• BRIEF
All lines from the first line of the material up to and including the line with "def frameCounted : State" must be copied exactly, and no others.

Top of DATA PROVIDED

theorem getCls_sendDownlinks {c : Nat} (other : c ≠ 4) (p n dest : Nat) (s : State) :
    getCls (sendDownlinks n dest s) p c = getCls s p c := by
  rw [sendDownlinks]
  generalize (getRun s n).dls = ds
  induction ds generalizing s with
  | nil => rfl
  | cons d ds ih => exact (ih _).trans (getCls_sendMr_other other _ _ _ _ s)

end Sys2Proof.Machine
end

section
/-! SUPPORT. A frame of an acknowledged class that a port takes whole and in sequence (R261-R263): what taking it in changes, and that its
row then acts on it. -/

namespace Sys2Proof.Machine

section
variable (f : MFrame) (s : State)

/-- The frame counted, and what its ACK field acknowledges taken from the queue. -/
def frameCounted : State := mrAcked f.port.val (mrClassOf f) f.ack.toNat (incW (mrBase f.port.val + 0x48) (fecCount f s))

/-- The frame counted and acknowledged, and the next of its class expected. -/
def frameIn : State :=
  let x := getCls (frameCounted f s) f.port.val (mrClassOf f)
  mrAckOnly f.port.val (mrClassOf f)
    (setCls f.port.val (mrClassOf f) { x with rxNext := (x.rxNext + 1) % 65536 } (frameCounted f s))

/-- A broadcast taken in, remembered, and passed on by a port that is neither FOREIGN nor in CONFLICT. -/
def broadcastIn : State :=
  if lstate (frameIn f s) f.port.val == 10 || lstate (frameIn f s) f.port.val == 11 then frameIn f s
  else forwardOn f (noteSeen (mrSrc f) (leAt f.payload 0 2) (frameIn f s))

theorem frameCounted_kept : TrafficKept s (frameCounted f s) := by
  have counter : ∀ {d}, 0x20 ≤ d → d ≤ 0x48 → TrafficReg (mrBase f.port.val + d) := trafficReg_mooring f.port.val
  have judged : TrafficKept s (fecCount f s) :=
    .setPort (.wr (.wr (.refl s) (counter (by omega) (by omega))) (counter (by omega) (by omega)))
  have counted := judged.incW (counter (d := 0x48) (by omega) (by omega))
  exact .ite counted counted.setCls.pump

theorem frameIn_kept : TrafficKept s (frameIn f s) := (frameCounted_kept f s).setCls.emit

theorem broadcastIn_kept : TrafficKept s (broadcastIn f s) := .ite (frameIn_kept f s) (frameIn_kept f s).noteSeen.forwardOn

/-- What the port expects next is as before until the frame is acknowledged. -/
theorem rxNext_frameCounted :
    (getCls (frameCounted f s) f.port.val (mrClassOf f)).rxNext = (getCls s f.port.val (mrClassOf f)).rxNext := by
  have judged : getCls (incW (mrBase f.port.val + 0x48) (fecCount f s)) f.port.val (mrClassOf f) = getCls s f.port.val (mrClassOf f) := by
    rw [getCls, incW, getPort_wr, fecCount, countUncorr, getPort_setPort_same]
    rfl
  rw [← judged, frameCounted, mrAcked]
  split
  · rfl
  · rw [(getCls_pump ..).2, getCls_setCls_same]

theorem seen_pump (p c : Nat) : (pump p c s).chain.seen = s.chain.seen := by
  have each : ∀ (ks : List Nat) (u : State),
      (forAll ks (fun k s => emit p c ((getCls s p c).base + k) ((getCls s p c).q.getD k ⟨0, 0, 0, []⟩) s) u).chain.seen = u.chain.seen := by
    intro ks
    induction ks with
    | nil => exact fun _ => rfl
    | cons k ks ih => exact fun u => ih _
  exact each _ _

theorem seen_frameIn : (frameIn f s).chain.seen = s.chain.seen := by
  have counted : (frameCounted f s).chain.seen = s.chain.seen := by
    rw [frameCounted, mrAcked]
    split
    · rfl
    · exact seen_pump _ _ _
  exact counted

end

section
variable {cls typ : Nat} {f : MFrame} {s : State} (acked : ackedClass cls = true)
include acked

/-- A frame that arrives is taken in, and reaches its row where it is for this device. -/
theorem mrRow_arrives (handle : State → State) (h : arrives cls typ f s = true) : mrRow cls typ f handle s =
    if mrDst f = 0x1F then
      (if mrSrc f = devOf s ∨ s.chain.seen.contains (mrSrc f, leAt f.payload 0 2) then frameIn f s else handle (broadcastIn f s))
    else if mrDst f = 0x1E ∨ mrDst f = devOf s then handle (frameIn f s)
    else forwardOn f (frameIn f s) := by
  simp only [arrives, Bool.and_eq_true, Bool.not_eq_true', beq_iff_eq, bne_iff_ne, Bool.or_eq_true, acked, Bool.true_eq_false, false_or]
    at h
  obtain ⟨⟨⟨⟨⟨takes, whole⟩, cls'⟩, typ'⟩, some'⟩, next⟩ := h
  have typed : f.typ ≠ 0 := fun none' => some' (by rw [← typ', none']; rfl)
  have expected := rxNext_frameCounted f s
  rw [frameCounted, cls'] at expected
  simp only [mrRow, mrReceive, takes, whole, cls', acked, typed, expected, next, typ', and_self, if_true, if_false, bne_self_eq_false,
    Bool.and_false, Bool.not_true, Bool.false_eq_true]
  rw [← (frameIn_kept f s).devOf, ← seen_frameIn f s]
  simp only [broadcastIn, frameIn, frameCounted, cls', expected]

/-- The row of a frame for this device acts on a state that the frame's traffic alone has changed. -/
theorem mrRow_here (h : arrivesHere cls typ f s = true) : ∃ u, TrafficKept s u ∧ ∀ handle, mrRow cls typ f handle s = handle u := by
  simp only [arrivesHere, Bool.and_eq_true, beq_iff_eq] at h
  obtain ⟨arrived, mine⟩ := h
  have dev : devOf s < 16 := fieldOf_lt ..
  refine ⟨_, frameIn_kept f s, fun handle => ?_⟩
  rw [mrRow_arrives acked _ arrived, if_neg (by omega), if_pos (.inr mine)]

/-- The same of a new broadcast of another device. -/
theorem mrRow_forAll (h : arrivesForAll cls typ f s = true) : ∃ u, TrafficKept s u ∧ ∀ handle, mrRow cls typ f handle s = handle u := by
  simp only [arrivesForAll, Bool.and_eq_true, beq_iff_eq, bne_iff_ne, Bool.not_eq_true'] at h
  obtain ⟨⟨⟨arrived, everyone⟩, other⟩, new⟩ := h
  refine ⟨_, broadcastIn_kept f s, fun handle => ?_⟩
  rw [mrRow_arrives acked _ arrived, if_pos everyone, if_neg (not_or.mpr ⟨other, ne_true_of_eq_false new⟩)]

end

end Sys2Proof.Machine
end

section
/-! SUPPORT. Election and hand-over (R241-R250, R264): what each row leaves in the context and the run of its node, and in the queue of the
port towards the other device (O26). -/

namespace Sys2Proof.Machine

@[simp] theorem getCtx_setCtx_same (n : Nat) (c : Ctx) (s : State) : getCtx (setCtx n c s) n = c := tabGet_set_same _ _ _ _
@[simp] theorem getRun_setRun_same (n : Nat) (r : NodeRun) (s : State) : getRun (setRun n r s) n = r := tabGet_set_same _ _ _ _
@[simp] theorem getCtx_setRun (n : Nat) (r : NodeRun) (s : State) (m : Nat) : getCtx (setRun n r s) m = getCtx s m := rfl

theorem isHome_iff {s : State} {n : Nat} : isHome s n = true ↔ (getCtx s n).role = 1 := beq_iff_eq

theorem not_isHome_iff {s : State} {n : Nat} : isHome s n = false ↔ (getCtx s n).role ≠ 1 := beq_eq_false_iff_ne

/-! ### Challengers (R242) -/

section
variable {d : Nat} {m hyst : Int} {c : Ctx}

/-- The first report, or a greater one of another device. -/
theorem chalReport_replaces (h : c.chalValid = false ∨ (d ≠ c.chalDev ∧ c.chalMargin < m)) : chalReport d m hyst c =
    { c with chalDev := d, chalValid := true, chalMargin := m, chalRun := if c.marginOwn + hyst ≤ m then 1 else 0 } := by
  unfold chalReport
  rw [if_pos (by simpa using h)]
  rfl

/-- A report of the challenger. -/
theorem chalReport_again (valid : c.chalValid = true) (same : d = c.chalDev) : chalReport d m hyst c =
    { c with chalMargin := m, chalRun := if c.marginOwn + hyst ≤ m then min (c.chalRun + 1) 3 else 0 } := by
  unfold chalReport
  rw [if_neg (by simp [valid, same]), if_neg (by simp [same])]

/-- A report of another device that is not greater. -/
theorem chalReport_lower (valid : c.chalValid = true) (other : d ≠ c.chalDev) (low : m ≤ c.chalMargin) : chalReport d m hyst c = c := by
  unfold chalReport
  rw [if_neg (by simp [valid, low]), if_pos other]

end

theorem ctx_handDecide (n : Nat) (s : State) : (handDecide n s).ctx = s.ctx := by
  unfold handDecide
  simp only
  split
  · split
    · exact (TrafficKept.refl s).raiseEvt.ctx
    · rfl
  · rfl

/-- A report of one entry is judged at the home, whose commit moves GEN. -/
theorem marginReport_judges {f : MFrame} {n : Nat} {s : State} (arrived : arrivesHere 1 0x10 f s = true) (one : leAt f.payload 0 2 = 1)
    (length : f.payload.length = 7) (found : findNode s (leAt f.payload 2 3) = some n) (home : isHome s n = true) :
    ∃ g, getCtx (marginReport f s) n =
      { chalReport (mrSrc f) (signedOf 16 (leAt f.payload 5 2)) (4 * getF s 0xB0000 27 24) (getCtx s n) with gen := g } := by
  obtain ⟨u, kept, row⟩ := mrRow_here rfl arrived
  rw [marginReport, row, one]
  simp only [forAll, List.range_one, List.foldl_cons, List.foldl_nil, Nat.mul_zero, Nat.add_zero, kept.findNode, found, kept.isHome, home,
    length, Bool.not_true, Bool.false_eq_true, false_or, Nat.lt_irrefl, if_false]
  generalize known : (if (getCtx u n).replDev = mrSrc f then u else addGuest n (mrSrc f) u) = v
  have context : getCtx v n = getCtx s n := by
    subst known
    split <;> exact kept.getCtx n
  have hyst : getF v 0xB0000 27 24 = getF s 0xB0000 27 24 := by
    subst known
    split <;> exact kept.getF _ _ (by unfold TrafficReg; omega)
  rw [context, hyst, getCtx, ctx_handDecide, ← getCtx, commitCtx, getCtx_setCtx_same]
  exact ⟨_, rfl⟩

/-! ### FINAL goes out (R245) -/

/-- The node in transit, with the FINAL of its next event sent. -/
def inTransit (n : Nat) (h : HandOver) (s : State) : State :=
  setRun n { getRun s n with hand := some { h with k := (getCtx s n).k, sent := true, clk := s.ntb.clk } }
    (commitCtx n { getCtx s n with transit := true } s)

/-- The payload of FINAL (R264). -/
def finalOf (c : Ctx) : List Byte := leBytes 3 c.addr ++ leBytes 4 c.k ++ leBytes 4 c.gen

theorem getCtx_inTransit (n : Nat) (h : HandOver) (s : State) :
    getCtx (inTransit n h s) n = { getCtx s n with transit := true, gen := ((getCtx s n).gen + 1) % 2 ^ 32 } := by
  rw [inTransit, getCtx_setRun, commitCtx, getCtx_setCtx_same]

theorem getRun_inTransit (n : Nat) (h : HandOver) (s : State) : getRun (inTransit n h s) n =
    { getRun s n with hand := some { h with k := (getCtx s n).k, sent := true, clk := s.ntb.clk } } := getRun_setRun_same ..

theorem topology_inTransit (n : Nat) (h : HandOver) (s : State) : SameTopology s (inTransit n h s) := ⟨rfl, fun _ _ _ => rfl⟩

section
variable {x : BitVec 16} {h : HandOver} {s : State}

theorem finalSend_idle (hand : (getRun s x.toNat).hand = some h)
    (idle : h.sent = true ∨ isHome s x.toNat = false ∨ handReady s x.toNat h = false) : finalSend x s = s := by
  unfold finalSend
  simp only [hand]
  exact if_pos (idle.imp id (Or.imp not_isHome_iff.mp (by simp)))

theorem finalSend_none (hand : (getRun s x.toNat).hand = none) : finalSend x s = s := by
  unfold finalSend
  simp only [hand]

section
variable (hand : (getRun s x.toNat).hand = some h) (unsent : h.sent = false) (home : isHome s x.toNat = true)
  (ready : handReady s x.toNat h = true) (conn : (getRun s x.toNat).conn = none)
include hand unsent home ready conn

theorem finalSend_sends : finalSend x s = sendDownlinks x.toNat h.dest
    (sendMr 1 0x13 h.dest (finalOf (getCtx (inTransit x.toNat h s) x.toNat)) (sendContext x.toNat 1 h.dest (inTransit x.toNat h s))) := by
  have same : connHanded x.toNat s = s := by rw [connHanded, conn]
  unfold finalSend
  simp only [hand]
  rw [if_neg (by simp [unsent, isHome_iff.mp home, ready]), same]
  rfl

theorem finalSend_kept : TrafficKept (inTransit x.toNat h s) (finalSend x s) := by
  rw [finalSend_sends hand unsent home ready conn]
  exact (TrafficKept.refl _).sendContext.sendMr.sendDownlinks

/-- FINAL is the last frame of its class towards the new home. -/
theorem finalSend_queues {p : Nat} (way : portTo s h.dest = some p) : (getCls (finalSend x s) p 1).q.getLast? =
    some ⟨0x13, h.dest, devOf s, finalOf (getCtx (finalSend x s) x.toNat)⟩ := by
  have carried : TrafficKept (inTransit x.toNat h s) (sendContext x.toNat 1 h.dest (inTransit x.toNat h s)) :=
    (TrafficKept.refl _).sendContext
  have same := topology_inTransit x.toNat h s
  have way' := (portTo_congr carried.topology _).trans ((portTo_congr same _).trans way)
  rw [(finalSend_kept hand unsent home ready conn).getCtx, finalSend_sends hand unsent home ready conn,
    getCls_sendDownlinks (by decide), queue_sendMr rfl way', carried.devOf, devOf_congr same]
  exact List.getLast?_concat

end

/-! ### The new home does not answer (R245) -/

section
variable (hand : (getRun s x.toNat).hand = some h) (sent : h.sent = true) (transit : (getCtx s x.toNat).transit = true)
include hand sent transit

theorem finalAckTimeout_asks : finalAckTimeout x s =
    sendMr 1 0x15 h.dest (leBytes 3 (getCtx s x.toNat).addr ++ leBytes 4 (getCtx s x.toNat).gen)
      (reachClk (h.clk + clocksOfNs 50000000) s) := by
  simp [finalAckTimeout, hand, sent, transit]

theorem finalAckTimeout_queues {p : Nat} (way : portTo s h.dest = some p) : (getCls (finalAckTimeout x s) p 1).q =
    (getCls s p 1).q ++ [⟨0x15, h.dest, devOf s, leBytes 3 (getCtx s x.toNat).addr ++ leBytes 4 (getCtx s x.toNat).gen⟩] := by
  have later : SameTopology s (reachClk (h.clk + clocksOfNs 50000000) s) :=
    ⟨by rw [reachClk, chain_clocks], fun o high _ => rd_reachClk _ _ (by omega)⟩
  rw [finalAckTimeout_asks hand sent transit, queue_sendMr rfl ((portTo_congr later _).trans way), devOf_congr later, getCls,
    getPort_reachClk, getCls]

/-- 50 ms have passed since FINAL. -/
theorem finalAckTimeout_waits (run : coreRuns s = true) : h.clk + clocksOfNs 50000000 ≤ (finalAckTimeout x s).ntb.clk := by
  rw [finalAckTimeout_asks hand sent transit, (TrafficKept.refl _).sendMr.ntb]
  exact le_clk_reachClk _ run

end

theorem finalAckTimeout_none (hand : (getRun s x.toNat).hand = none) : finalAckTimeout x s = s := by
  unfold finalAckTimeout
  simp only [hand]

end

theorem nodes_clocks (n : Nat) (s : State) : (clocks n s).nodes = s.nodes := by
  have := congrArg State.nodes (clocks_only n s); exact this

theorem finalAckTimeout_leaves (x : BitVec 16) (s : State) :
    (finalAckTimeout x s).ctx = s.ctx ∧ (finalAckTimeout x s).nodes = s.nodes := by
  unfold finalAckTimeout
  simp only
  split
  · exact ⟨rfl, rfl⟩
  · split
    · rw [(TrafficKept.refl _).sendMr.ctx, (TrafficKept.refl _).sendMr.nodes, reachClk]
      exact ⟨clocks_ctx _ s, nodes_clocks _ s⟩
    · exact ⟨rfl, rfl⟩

Bottom of DATA PROVIDED

• THE COMPLETED TASK
theorem getCls_sendDownlinks {c : Nat} (other : c ≠ 4) (p n dest : Nat) (s : State) :
    getCls (sendDownlinks n dest s) p c = getCls s p c := by
  rw [sendDownlinks]
  generalize (getRun s n).dls = ds
  induction ds generalizing s with
  | nil => rfl
  | cons d ds ih => exact (ih _).trans (getCls_sendMr_other other _ _ _ _ s)

end Sys2Proof.Machine
end

section
/-! SUPPORT. A frame of an acknowledged class that a port takes whole and in sequence (R261-R263): what taking it in changes, and that its
row then acts on it. -/

namespace Sys2Proof.Machine

section
variable (f : MFrame) (s : State)

/-- The frame counted, and what its ACK field acknowledges taken from the queue. -/
def frameCounted : State := mrAcked f.port.val (mrClassOf f) f.ack.toNat (incW (mrBase f.port.val + 0x48) (fecCount f s))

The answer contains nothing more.